■ Exercise requirements
Your answer should be the lines below from the one with "exact ⟨i, (decodeWord_ok_iff w i).mpr hi⟩" to the one with "cases h; rfl", both included, given again exactly and with nothing added.
----
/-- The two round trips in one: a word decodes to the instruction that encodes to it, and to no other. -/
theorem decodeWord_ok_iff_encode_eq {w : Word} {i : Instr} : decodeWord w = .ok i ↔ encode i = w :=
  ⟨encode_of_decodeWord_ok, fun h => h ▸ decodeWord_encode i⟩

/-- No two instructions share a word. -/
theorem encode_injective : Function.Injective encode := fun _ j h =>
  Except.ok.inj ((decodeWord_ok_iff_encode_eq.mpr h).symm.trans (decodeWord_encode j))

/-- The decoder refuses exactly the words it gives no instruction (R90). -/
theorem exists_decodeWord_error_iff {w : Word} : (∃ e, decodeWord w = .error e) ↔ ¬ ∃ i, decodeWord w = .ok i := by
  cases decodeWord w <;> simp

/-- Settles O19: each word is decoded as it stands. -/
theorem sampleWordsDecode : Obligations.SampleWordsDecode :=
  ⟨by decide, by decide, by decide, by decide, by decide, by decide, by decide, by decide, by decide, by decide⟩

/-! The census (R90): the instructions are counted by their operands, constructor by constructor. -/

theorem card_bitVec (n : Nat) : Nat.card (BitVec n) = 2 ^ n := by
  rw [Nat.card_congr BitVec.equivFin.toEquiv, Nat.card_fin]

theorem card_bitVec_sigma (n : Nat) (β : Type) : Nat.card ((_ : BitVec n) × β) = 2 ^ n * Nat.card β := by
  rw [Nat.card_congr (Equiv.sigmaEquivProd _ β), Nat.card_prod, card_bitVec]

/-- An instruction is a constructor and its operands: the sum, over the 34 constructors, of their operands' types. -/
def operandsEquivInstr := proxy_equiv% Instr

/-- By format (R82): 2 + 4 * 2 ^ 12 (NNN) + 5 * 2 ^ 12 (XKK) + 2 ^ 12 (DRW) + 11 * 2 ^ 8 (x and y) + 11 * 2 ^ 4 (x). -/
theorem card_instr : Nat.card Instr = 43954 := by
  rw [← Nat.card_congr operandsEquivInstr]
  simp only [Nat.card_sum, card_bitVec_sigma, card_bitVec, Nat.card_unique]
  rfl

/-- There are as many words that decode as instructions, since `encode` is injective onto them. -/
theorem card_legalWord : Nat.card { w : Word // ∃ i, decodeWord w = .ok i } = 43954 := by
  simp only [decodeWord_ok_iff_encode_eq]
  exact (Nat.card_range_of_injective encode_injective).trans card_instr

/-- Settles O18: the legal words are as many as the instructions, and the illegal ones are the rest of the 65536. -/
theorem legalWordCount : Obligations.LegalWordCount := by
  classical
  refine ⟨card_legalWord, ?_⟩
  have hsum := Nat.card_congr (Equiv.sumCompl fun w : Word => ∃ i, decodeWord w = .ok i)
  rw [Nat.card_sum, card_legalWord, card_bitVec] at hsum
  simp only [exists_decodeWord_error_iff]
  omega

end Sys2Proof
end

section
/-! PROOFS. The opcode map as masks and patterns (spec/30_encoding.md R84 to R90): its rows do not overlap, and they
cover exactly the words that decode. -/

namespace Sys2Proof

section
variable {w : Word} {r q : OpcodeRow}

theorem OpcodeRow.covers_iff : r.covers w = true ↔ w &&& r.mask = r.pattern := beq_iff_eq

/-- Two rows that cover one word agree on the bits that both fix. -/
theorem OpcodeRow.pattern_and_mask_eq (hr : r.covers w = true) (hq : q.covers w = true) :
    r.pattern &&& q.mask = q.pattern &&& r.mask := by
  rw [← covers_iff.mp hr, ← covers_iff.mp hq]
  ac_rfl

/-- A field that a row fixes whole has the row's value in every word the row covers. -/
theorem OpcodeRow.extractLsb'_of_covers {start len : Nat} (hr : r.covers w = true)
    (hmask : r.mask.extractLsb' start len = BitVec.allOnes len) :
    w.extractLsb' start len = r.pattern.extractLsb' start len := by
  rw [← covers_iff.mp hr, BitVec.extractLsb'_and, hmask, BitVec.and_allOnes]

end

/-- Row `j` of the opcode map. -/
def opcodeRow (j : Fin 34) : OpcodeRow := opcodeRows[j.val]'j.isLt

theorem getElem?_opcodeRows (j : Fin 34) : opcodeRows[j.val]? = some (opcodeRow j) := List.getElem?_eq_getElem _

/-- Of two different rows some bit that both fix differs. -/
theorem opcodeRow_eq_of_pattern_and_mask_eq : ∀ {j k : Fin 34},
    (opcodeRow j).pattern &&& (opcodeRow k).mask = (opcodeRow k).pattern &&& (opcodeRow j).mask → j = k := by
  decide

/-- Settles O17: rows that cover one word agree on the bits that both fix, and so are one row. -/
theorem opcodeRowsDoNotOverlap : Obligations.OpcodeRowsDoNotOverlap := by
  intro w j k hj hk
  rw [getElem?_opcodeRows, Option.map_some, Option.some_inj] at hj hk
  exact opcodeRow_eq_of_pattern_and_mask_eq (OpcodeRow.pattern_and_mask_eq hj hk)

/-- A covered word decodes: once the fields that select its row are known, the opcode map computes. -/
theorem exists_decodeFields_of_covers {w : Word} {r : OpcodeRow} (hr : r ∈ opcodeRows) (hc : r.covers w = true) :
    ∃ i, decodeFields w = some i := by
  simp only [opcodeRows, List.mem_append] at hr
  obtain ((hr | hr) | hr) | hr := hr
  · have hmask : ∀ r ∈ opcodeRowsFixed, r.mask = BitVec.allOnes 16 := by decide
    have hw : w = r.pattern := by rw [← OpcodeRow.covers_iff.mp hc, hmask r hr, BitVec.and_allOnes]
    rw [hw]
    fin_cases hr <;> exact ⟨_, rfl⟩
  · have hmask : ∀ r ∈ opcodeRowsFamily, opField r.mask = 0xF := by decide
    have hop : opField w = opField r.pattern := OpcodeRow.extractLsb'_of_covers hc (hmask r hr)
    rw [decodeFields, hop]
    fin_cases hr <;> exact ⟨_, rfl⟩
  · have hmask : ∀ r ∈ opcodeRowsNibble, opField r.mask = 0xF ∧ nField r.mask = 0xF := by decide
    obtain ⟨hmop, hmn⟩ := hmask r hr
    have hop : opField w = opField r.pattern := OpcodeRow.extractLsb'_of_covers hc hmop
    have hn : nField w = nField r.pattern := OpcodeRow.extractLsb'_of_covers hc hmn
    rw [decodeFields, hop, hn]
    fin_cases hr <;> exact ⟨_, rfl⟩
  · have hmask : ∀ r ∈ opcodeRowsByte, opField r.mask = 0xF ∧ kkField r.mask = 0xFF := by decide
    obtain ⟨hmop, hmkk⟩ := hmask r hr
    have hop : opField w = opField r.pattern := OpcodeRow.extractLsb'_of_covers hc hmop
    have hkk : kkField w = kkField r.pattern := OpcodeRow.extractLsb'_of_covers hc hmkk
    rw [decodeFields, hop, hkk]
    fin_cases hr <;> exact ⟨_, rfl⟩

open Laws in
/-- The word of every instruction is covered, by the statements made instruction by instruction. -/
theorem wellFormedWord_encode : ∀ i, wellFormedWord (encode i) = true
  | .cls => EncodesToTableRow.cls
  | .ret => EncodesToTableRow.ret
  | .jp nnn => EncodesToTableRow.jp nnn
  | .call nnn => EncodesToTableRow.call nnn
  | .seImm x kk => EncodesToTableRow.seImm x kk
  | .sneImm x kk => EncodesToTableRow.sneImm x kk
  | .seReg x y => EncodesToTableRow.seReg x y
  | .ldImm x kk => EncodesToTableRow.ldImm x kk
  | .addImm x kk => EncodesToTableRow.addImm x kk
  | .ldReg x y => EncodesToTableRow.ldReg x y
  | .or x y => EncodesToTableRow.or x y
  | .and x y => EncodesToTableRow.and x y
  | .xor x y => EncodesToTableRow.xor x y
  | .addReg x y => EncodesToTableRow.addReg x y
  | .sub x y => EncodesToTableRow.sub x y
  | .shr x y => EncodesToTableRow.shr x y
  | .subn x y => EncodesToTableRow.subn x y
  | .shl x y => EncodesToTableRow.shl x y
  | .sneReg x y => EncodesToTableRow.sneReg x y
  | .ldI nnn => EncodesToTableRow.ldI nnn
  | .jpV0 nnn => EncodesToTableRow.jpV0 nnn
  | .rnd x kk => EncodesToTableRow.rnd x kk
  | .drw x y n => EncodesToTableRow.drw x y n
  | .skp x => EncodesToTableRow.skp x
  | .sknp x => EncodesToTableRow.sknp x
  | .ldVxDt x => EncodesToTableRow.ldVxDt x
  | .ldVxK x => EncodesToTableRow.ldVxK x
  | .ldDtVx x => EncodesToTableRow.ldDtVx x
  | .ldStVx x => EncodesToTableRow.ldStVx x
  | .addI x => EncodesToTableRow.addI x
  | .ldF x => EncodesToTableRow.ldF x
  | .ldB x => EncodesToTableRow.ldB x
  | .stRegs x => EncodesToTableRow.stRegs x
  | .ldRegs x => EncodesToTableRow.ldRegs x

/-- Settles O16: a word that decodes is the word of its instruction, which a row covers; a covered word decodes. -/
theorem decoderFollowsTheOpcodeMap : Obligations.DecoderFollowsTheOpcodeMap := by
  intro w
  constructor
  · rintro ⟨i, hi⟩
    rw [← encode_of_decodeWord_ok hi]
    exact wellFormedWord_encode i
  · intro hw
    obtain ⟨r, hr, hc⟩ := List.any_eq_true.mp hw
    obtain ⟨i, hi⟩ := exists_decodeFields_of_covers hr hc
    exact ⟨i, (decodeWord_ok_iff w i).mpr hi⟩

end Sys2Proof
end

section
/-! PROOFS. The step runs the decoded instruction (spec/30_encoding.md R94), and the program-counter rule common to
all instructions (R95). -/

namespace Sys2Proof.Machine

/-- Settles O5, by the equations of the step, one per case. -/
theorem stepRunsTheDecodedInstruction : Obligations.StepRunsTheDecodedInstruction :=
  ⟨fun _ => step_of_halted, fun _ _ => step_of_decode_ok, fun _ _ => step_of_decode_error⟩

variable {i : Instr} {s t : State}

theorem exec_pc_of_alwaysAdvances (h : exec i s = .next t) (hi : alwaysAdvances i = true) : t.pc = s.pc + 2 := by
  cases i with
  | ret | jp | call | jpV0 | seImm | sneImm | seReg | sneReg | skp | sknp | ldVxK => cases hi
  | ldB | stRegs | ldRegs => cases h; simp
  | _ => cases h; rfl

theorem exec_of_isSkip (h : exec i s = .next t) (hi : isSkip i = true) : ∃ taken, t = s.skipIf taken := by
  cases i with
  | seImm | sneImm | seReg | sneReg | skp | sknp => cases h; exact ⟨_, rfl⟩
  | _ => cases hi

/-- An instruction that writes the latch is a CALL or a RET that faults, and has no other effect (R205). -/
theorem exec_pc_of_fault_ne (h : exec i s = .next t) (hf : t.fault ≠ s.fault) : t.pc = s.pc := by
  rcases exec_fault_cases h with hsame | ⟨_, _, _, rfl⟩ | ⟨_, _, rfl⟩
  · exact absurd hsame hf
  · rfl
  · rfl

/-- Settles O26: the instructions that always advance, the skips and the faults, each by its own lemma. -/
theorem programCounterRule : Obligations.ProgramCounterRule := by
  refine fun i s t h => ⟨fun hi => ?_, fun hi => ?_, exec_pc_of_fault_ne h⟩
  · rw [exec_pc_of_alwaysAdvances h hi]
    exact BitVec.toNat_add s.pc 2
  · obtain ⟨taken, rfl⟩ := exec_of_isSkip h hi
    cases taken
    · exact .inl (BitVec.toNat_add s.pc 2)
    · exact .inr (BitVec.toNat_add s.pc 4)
----
■ Expected answer
    exact ⟨i, (decodeWord_ok_iff w i).mpr hi⟩

end Sys2Proof
end

section
/-! PROOFS. The step runs the decoded instruction (spec/30_encoding.md R94), and the program-counter rule common to
all instructions (R95). -/

namespace Sys2Proof.Machine

/-- Settles O5, by the equations of the step, one per case. -/
theorem stepRunsTheDecodedInstruction : Obligations.StepRunsTheDecodedInstruction :=
  ⟨fun _ => step_of_halted, fun _ _ => step_of_decode_ok, fun _ _ => step_of_decode_error⟩

variable {i : Instr} {s t : State}

theorem exec_pc_of_alwaysAdvances (h : exec i s = .next t) (hi : alwaysAdvances i = true) : t.pc = s.pc + 2 := by
  cases i with
  | ret | jp | call | jpV0 | seImm | sneImm | seReg | sneReg | skp | sknp | ldVxK => cases hi
  | ldB | stRegs | ldRegs => cases h; simp
  | _ => cases h; rfl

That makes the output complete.